How can we accept Rand Paul, an elected official talking about how he would have fought against the civil rights act that granted all people equal rights? And how can we have a journalist talking about how businesses have the right to discriminate and be racist and it barely breaks the media sound barrier?

How can we accept Fox News at all? And the racist, sexist and homophobic likes of Glen Beck/Sarah Palin/Bill O’Reily and so on?

How can we have an ex-president of the United States opening talk about the use of torture in an un-apologetic way, stating he would use it again and I only saw it on a few news site? He calls it a “dunk in the water”.  I’d love to see someone water board Bush and then we’ll see if he can talk about it in such a glib manner.

How can we live in a world where a Prince of England can make racist and homophobic comments and at worst, get sent to a “diversity camp”?

On May 4th, Democracynow! had an exlusive interview with Jeremy Scahill, who obtained a rare audio recording of a recent, private speech delivered by Erik Prince, the owner of Blackwater, to a friendly audience in January.

The audio also reveals Prince at his best, offering himself up as a cultural imperialist. When asked if he ever worried about not having protection under the Geneva convention, Prince replied: “Absolutely not, because these people, they crawled out of the sewer and they have a 1200 AD mentality. They’re barbarians. They don’t even know where Geneva is, let alone that there was a convention there.”

And nothing has come of these recordings. In fact, this story received the least amount of press of any of the incidents I’ve linked above.

All of these are just a few small examples of the kind of disgusting hypocrisy that exists. These hateful men and women can cry “free speech” and incite hatred and violence at will, but an 89 year old women with a career spanning decades in which she was the very example of journalistic integrity can’t share her thoughts? For her comments she deserves to be smeared and her life long work dismissed?

I’m not condoning what she said, but neither am I judging her. I’ve spent less than a year fully immersed in the news informing myself about the situation in the middle east and I get so worked up I can barely stomach the Israeli Propaganda machine so apparent in the main stream media. After 60 years of watching this happen, and alone standing against the darkness searching for truth, can you really blame her? The whole of Israel didn’t even exist when she was born. It was a country called Palestine. And over the last 60 years it has been taken over and the original inhabitants violently uprooted. And that is fact. That’s not me being anti-semitic. That’s the truth.

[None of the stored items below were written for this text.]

-- ==== Sys2Proof/Syntax.lean ====
section
/-! DEFINITION. The commands of an ALS9640 node: the operand types the commands carry, and `Instr`, with one
constructor for each row of the table of operations and events. -/

namespace Sys2Proof

/-- The ten initiators on the node's interconnect, by master ID 0 to 9 (R55). -/
inductive MasterId
  | mcpu | pcieHost | fabric | mgp | dbg | disp | txbIn | rha | upd | key
  deriving DecidableEq, Repr

/-- Who makes a register-window access: the master (R55), for FABRIC and TXB_IN the source node it carries, and for a command that reads
the window the size of the access in bytes (R31). -/
structure Req where
  master : MasterId
  node : Nat := 0
  size : Nat := 4
  deriving DecidableEq, Repr

/-- A cell: the header of R171, field by field, and its 64 payload bytes. -/
structure Cell where
  tid : Nat
  kind : Nat
  dn : Bool := false
  vc : Nat := 0
  colour : Nat := 0
  sop : Bool
  eop : Bool
  poison : Bool := false
  twin : Bool := false
  seq : Nat := 0
  fill : Nat := 0
  rsv : Nat := 0
  age : Nat := 0
  payload : Bytes := []
  deriving DecidableEq, Repr

/-- A link frame as received on one lane: the eight 72-byte slots (R132) and the trailer of R135. -/
structure LinkFrame where
  slots : List Bytes
  crc : Nat
  seq : Nat
  sf : Bool
  ca : Bool
  ncell : Nat
  lmc : Bool
  value : Nat
  typ : Nat
  deriving DecidableEq, Repr

/-- The body of NODE_READY (R326, TYPE 0x41). -/
structure NodeInfo where
  device : Nat
  tier : Nat
  prio : Nat
  role : Nat
  upPorts : Nat
  parent : Nat
  sparent : Nat
  first : Nat
  size : Nat
  deriving DecidableEq, Repr

/-- A writer or reader whose ring is enabled (R349, R362): Type-C capture `d`, host frame window `w`,
receive stream `r` or send stream `s`. -/
inductive Writer
  | capture (d : Fin 2)
  | hostWin (w : Fin 64)
  | receive (r : Fin 8)
  | send (s : Fin 64)
  deriving DecidableEq, Repr

/-- The pixels of one tile of a captured frame, four bytes each (R341), row by row. -/
structure TilePix where
  tile : Nat
  pixels : Bytes
  deriving DecidableEq, Repr

/-- A tile packet as delivered: the tile header of R360 and, for RAW, the tile's pixels. -/
structure TilePkt where
  typ : Nat
  full : Bool := false
  forced : Bool := false
  ver : Nat := 1
  frame : Nat := 0
  tile : Nat := 0
  ord : Nat := 0
  sig : Nat := 0
  colour : Nat := 0
  src : Nat := 0
  pixels : Bytes := []
  poison : Bool := false
  deriving DecidableEq, Repr

/-- The transaction header of R415 and whether the packet ended poisoned. -/
structure TxbHdr where
  op : Nat
  ro : Bool := false
  ns : Bool := false
  win : Nat := 0
  tag : Nat := 0
  len : Nat := 0
  status : Nat := 0
  last : Bool := false
  pwseq : Nat := 0
  addr : Nat := 0
  offset : Nat := 0
  poison : Bool := false
  deriving DecidableEq, Repr

/-- The header of a USB REQ packet (R483). -/
structure UsbReq where
  ring : Nat
  slot : Nat
  treset : Bool := false
  zlp : Bool := false
  len : Nat
  reqseq : Nat
  devaddr : Nat
  ep : Nat
  isIn : Bool
  xtype : Nat
  mps : Nat
  speed : Nat
  port : Nat
  interval : Nat := 0
  tmoMs : Nat := 0
  setup : Bytes := []
  deriving DecidableEq, Repr

/-- The header of a USB CPL packet (R483). -/
structure UsbCpl where
  ring : Nat
  slot : Nat
  status : Nat
  actual : Nat
  reqseq : Nat
  toggle : Bool := false
  naks : Nat := 0
  frame : Nat := 0
  deriving DecidableEq, Repr

/-- The guard of a clasp switch that tripped (R503). -/
inductive TripCause
  | overVoltage | overCurrent | short | reverse
  deriving DecidableEq, Repr

/-- A Tsudy session request RD, WR, WRF or CLOSE (R677, R679). `len` is the block count and `tag` the eight tag
bytes as received. -/
structure TsudyFrame where
  seq : Nat
  off : Nat := 0
  count : Nat := 0
  words : List Nat := []
  tag : Bytes
  len : Nat
  deriving DecidableEq, Repr

/-- A PCI Express message from below the root port (R433). -/
inductive PcieMsg
  | aerCor | aerNonfatal | aerFatal
  | intx (line : Fin 4) (asserted : Bool)
  | pme
  deriving DecidableEq, Repr

/-- A USB Power Delivery message from the Type-C partner (R534). -/
inductive PdMsg
  /-- A Request by the sink for data object `pdo` at `ma` mA. -/
  | request (pdo ma : Nat)
  | drSwap
  | prSwap
  | vconnSwap
  /-- Source_Capabilities received while the node is a sink. -/
  | sourceCaps
  | getSourceCap
  | softReset
  | hardReset
  | vdmDiscover
  /-- Enter_Mode for the DisplayPort Alternate Mode. -/
  | enterMode
  | exitMode
  /-- The cable's e-marker answered, and reports a 5 A cable. -/
  | emarker (fiveAmp : Bool)
  | unsupported
  deriving DecidableEq, Repr

/-- The faults of a Type-C port that VBUS_FAULT reports (R541). -/
inductive VbusFault
  | overVoltage | overCurrent | vconnOverCurrent | ccOverVoltage | converter
  deriving DecidableEq, Repr

/-- A hub class request of the upstream host (R475). Ports count from 1 as the hub numbers them. -/
inductive HubReq
  | powerOn (port : Fin 8)
  | powerOff (port : Fin 8)
  | enable (port : Fin 8)
  | disable (port : Fin 8)
  | reset (port : Fin 8)
  | suspend (port : Fin 8)
  | resume (port : Fin 8)
  | sleepL1 (port : Fin 8)
  deriving DecidableEq, Repr
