-- ==== Sys2Proof/Machine/Tab.lean ====
section
/-! DEFINITION. Sparse tables: a list of key and value pairs in one canonical form, with the keys strictly rising
and no entry equal to what an unlisted key reads as. Registers, table windows, frame memory, the config store and
the hidden state of every block that the spec numbers (ports, lanes, tags, slots ...) are such tables. -/

namespace Sys2Proof.Machine

/-- A sparse table from numbers to `α`. -/
abbrev Tab (α : Type) := List (Nat × α)

/-- What key `k` reads as: the listed value, or `d` where the key is not listed. -/
def Tab.get {α : Type} (d : α) (k : Nat) : Tab α → α
  | [] => d
  | (k', v) :: m => if k' = k then v else Tab.get d k m

/-- The value listed at key `k`, if any. -/
def Tab.find {α : Type} (k : Nat) : Tab α → Option α
  | [] => none
  | (k', v) :: m => if k' = k then some v else Tab.find k m

/-- Whether key `k` is listed. -/
def Tab.has {α : Type} (k : Nat) : Tab α → Bool
  | [] => false
  | (k', _) :: m => if k' = k then true else Tab.has k m

/-- `k` removed. -/
def Tab.del {α : Type} (k : Nat) : Tab α → Tab α
  | [] => []
  | (k', v) :: m => if k' = k then m else (k', v) :: Tab.del k m

/-- `v` listed at `k`, in rising order of the keys. -/
def Tab.ins {α : Type} (k : Nat) (v : α) : Tab α → Tab α
  | [] => [(k, v)]
  | (k', v') :: m =>
    if k < k' then (k, v) :: (k', v') :: m
    else if k = k' then (k, v) :: m
    else (k', v') :: Tab.ins k v m

/-- `v` written at `k`: the value an unlisted key reads as removes the entry. -/
def Tab.put {α : Type} [DecidableEq α] (d : α) (k : Nat) (v : α) (m : Tab α) : Tab α :=
  if v = d then Tab.del k m else Tab.ins k v m

/-- The keys of a table. -/
def Tab.keys {α : Type} (m : Tab α) : List Nat := m.map Prod.fst

/-- The keys rise strictly. -/
abbrev Tab.Sorted {α : Type} (m : Tab α) : Prop := (Tab.keys m).Pairwise (· < ·)

/-- The canonical form of a table whose unlisted keys read as `d`. -/
abbrev Tab.Wf {α : Type} (d : α) (m : Tab α) : Prop := Tab.Sorted m ∧ ∀ p ∈ m, p.2 ≠ d

/-- The values `f k` of a run of `n` keys from `k`, written into a table. -/
def Tab.putRun {α : Type} [DecidableEq α] (d : α) (k : Nat) : List α → Tab α → Tab α
  | [], m => m
  | v :: vs, m => Tab.putRun d (k + 1) vs (Tab.put d k v m)

/-- The values of a run of `n` keys from `k`. -/
def Tab.getRun {α : Type} (d : α) (k : Nat) : Nat → Tab α → List α
  | 0, _ => []
  | n + 1, m => Tab.get d k m :: Tab.getRun d (k + 1) n m

/-- The keys outside `[lo, hi)` are kept, the others read as unlisted. -/
def Tab.wipe {α : Type} (lo hi : Nat) (m : Tab α) : Tab α := m.filter fun p => p.1 < lo || hi ≤ p.1

end Sys2Proof.Machine
end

I’m surprised at how many people are not aware of how Israel came to be. I meet a lot of people and in discussion, their knowledge of the situation somehow begins with Arabs attacking the Jewish State. I show this map to people, and i can see them looking at it in confusion. How did the little the colors completely flip?

I look at this map… and I can’t understand how they world thought it was ok to give a whole country away to a group of different people. And not only that, but to leave the occupiers in charge of the remaining inhabitants to use them, and abuse them and take everything they have.

If any other group of religious people, Wiccan’s for example, wanted to move to a piece of land dear to them, (let’s say Scotland for example), kick out all the original inhabitants, create their own state and then violently occupy the rest, the world would freak out. Just reading that sentence is laughable. No one would even seriously consider the example. But that is exactly what happened here.

What is with the iron clad grip that Israel holds on the world? And isn’t it about time we start questioning it?